Cost plus 2%! No business will survive on that mark up.
Then leave and let someone who will take over.That’s what Labor said when they kept the 15% for domestic use and it took only days for a change of heart.
Whilst I think the previous Government was asleep at the wheel when the energy contacts were set, I see very little complaining when our Iron Ore prices, wheat and Coal prices reach record levels,
I love the way Bernard and the western media frame Russia as a sclerotic failed kleptocracy which thought it could beggar the EU with its gas weapon. Unlike that dynamic class ridden exemplar the UK LoL. Get a grip guys and stop rewriting history. The US/EU game plan was to wage all out economic war on Russia. They fully expected the Russian economy to tank under the pressure. Russia continued to supply gas even through the conflict. The Russian economy is weathering the storm. This is a stupid war caused by the US/EU. Just read Jeffrey Sachs and John Mearsheimer on this or Cameron Leckie an OZ army veteran. The basic industrial sector of the EU depends on low price Russian gas. Don’t believe me? Check out that left wing journal the FT says. LoL. It explicitly states this. Of course states can source gas from all over but it’s LNG and inherently dearer no matter how you cut it. As for OZ, tax the gas gougers and carve out our needs as well. Of course Labor is in the pockets of the gas gougers as well sadly. So expect very little. Read John Quiggin about what effect the complete closure of gas exports would have on our economy. Virtually undetectable.
There is no subterfuge or deception – the US has stated openly, clearly, loudly and often that their desired outcome is the destruction of Russia economically, as per Raygun’s “$pend them into the ground $trategy, and militarily using the Ukraine as a club.
The EU is helpless to do other than follow orders with Nord Stream 1 & 2 suddenly ‘decommissioned’.
Even France is screwed due to its 80% reliance on nukes for electricity which has become a poison chalice, generation is down 40% and still falling because the continuing drought has meant insufficient water for cooling.
Germany is working 25hrs a day, 8 days a week to build LNP terminals for any shipments the US deigns to sell them, with prices multiples starting at 5x.

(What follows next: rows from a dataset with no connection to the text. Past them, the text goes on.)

/-- Nothing reads L, G or the five unused bits of FL (R27): two states that differ in FL but not in E take steps that differ in FL
alone, and there either both hold the new flags or both their old ones. -/
def Obligations.OnlyTheEqualFlagIsRead : Prop :=
  ∀ (s t : State) (f : Byte), f.getLsbD 0 = s.fl.getLsbD 0 → step s = .next t →
    ∃ g, step { s with fl := f } = .next { t with fl := g } ∧ (g = t.fl ∨ (g = f ∧ t.fl = s.fl))

/-- No instruction reads the output stream (R31): a step appends the same values to whatever stream it finds and does all else alike. -/
def Obligations.OutputIsNeverRead : Prop :=
  ∀ s t : State, step s = .next t →
    ∃ added, added.length ≤ 1 ∧ t.out = s.out ++ added ∧
      ∀ o, step { s with out := o } = .next { t with out := o ++ added }

/-- Nothing reads the halt cause or the halt information (R29, R30). Whatever record a RUNNING machine holds, its step goes on with that
record untouched and all else alike, or it halts and ends in one and the same state, its new record included: the record is written at
the transition to HALTED only. Whatever record a HALTED machine holds, its step leaves it as it is (the spec's decision D14, log 2).
In the invariant: two states that differ in the record alone are the same state where they are RUNNING, since there it is None and 0
(D9, D15: log 9), and both stay as they are where they are HALTED. -/
def Obligations.HaltRecordIsNeverRead : Prop :=
  (∀ (s t : State) (c : Cause) (n : Info), s.run = .running → step s = .next t →
    (t.run = .running ∧ t.cause = s.cause ∧ t.info = s.info ∧
      step { s with cause := c, info := n } = .next { t with cause := c, info := n }) ∨
    (t.run = .halted ∧ step { s with cause := c, info := n } = .next t)) ∧
  (∀ (s : State) (c : Cause) (n : Info), s.run = .halted →
    step { s with cause := c, info := n } = .next { s with cause := c, info := n }) ∧
  (∀ s t u : State, s.Inv → u.Inv → u = { s with cause := u.cause, info := u.info } → step s = .next t →
    (s.run = .running ∧ u = s) ∨ (s.run = .halted ∧ t = s ∧ step u = .next u))

/-! ### Properties of pairs of instructions -/

/-- PUSH then POP of the same register, other than 7, where the stack pointer is not 0: every register, FL and the stack pointer are as
before, `pc` is 4 further, and one cell, below the stack pointer, holds the register's value (R115, with its premises). -/
def Obligations.PushThenPopRoundTrips : Prop :=
  ∀ (s : State) (opA : Byte) (a : RegIdx), opA.toNat = a.val → a ≠ 7 → 0 < s.sp.toNat →
    ∃ t m, exec (.push opA) s = .next t ∧ exec (.pop opA) t = .next { s with mem := m, pc := s.pc + 4 } ∧
      ∀ addr, Memory.read m addr = if addr = s.sp.toNat - 1 then s.reg a else Memory.read s.mem addr
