/-- V48, V50. -/
theorem test_jne : after (step (((bytesAt 9 [0x56, 0x02]).setReg 2 0x40).setFl 0x01)) (fun t => t.pc) = some 11 ∧
    after (step (((bytesAt 9 [0x56, 0x02]).setReg 2 0x40).setFl 0x04)) (fun t => t.pc) = some 0x40 := by decide

/-- V63: the immediate is not checked as a register index. -/
theorem test_ldi : after (step (bytesAt 0 [0x82, 0x00, 0x09])) (fun t => (t.reg 0, t.reg 7, t.pc)) = some (9, 0xF4, 3) := by decide

/-- V65: the second operand byte would be at 256. -/
theorem test_ldi_at_254 : after (step (bytesAt 254 [0x82, 0x01])) (fun t => (t.pc, stopOf t)) =
    some (254, .halted, .outOfBounds, .int 256) := by decide

/-- V8, V9. -/
theorem test_add : after (step ((bytesAt 0 [0xA0, 0x00, 0x00]).setReg 0 0x90)) (fun t => t.reg 0) = some 0x20 ∧
    after (step ((bytesAt 0 [0xA0, 0x07, 0x01]).setReg 1 0x10)) (fun t => (t.reg 7, t.run)) = some (0x04, .running) := by decide

/-- V87: the operand fetch comes before the register check. -/
theorem test_add_fetch_before_register : after (step (bytesAt 254 [0xA0, 0x09])) stopOf =
    some (.halted, .outOfBounds, .int 256) := by decide

/-- V18. -/
theorem test_mul : after (step (((bytesAt 0 [0xA2, 0x00, 0x01]).setReg 0 0xC8).setReg 1 0xC8)) (fun t => (t.reg 0, t.reg 1)) =
    some (0x40, 0xC8) := by decide

/-- V24: unsigned, and the old flag is cleared. -/
theorem test_cmp_unsigned : after (step ((((bytesAt 0 [0xA7, 0x00, 0x01]).setFl 0x01).setReg 0 0x01).setReg 1 0xFF))
    (fun t => (t.fl, t.pc)) = some (0x04, 3) := by decide

/-- V90. -/
theorem test_cmp_bad_register : after (step ((bytesAt 0 [0xA7, 0x00, 0x08]).setFl 0x01)) (fun t => (t.fl, stopOf t)) =
    some (0x01, .halted, .invalidRegister, .int 8) := by decide

/-! ### The step as a whole, reset and the interfaces -/

/-- V80. -/
theorem test_runaway : after (step (State.reset.setPc 256)) (fun t => (t.pc, stopOf t)) =
    some (256, .halted, .runawayProgram, .int 256) := by decide

/-- V86a: the illegal opcode is found before the missing operands. -/
theorem test_illegal_at_255 : after (step (bytesAt 255 [0xA1])) (fun t => (t.pc, stopOf t)) =
    some (255, .halted, .illegalInstruction, .opcodeAt 0xA1 255) := by decide

/-- V42: the register check comes before the stack check. -/
theorem test_register_before_stack : after (step ((bytesAt 0 [0x45, 0x08]).setSp 0)) stopOf =
    some (.halted, .invalidRegister, .int 8) := by decide

/-- V58a: the stack check comes before the return-address check. -/
theorem test_stack_before_return_address : after (step ((bytesAt 254 [0x50, 0x00]).setSp 0)) stopOf =
    some (.halted, .outOfBounds, .int (-1)) := by decide

/-- P9, its second step: the store over the program. -/
theorem test_push_into_the_program : after (step (((resetWith [0x82, 7, 1, 0x45, 0, 0x45, 0, 1]).setPc 3).setSp 1))
    (fun t => (Memory.read t.mem 0, Memory.read t.mem 1, t.sp, t.pc)) = some (0, 7, 0, 5) := by decide

/-- V92, P8: reset from HALTED. -/
theorem test_restart : (State.reset.halt).restart [0x01] = bytesAt 0 [0x01] := by decide

/-- V92: an image that reaches past address 255 is cut there. -/
theorem test_image_is_cut : Memory.place [] 254 [1, 2, 3] = [(254, 1), (255, 2)] := by decide

/-- The instruction placed by `withFetchWord` is the one the next step runs, first after reset. -/
theorem test_withFetchWord : after (step (State.reset.withFetchWord 24 0x080082)) (fun t => (t.reg 0, t.pc)) = some (8, 3) := by decide

theorem test_status : (State.reset.halt).status = { run := .halted, code := some 0, info := .int 0, pc := 0 } := by decide

theorem test_observe_running : State.reset.observe = { out := [], run := .running, final := none } := by decide

/-- R171 at address 254: two bytes, and none at 256. -/
theorem test_trace : (bytesAt 254 [0x47, 0x03]).trace.next = [some 0x47, some 0x03, none] := by decide

/-- R132: decimal, unsigned, one a line. -/
theorem test_console : consoleText [17, 0, 255] = "17\n0\n255\n" := by decide

/-- R75: the example line, a comment line and a malformed one. -/
theorem test_load_lines : loadLine "10000010 # LDI".toList = .byte 0x82 ∧ loadLine "# add and print".toList = .ignored ∧
    loadLine "1000".toList = .malformed := by decide

theorem test_image_of_lines : imageOfLines ["# P1".toList, "10000010 # LDI r0,8".toList, "00000000".toList, "00001000".toList] =
    some [0x82, 0x00, 0x08] := by decide

/-- The spelling of §8's first scenario (R74). -/
theorem test_spelling : spelling (.ldi 0 8) = "LDI r0,8" ∧ spelling (.add 0 1) = "ADD r0,r1" ∧ spelling (.prn 0) = "PRN r0" ∧
    spelling .hlt = "HLT" := by decide

/-! ### Witnesses: states and operands that meet the hypotheses of each statement, at the edges of its clauses -/

theorem Witness.DecodeEncodeAgree : decode [0xA7, 0xFF, 0xFF] = .ok (.cmp 0xFF 0xFF, []) := rfl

Holland has plenty of North Sea gas just off their coast (which has buoyed its economy for the last 50yrs – known as the Dutch disease in economic terms – sic!) but has recently decreed, for dubious reasons not disclosed, that it can no longer be used in Amsterdam – “…the city is going “aardgas vrij” in the coming year. I’m still on gas, so my bill went from e.75p/m to e.98 this year and may go up to e.150 in the winter months ahead…” a family member there writes.
Ironically Britain has adequate supplies of North Sea but Rishi Rich has refused to act to ensure its availability depite their windfall profits – Churchill’s calm assurance during WWII about being “an island of coal in a sea of fish” is no longer true thanks to Thatcher shutting down the coal mines and the French having scoured the seabed shelf of everything edible since 1972.
Maybe Putin should have thought and consulted more before invading Ukraine? What credibility or expertise does Koch’s Mearsheimer, Rockefeller’s Sachs and the ADF’s Leckie have versus e.g. Edward Lucas and conga line of credible experts, academics and journalists?
What Putin has achieved for Europe etc. is further acceleration away from fossil fuels towards renewables, strengthened the resolve of UKraine and EU citizens, while Russians citizens of working age with the wherewithal are emigrating to wherever possible.
In future, if not already, Russian budgets will be impaired due to decline in revenue from fossil fuels which then leads to cuts in public services, their delivery to citizens, and stretches military budgets too; well done.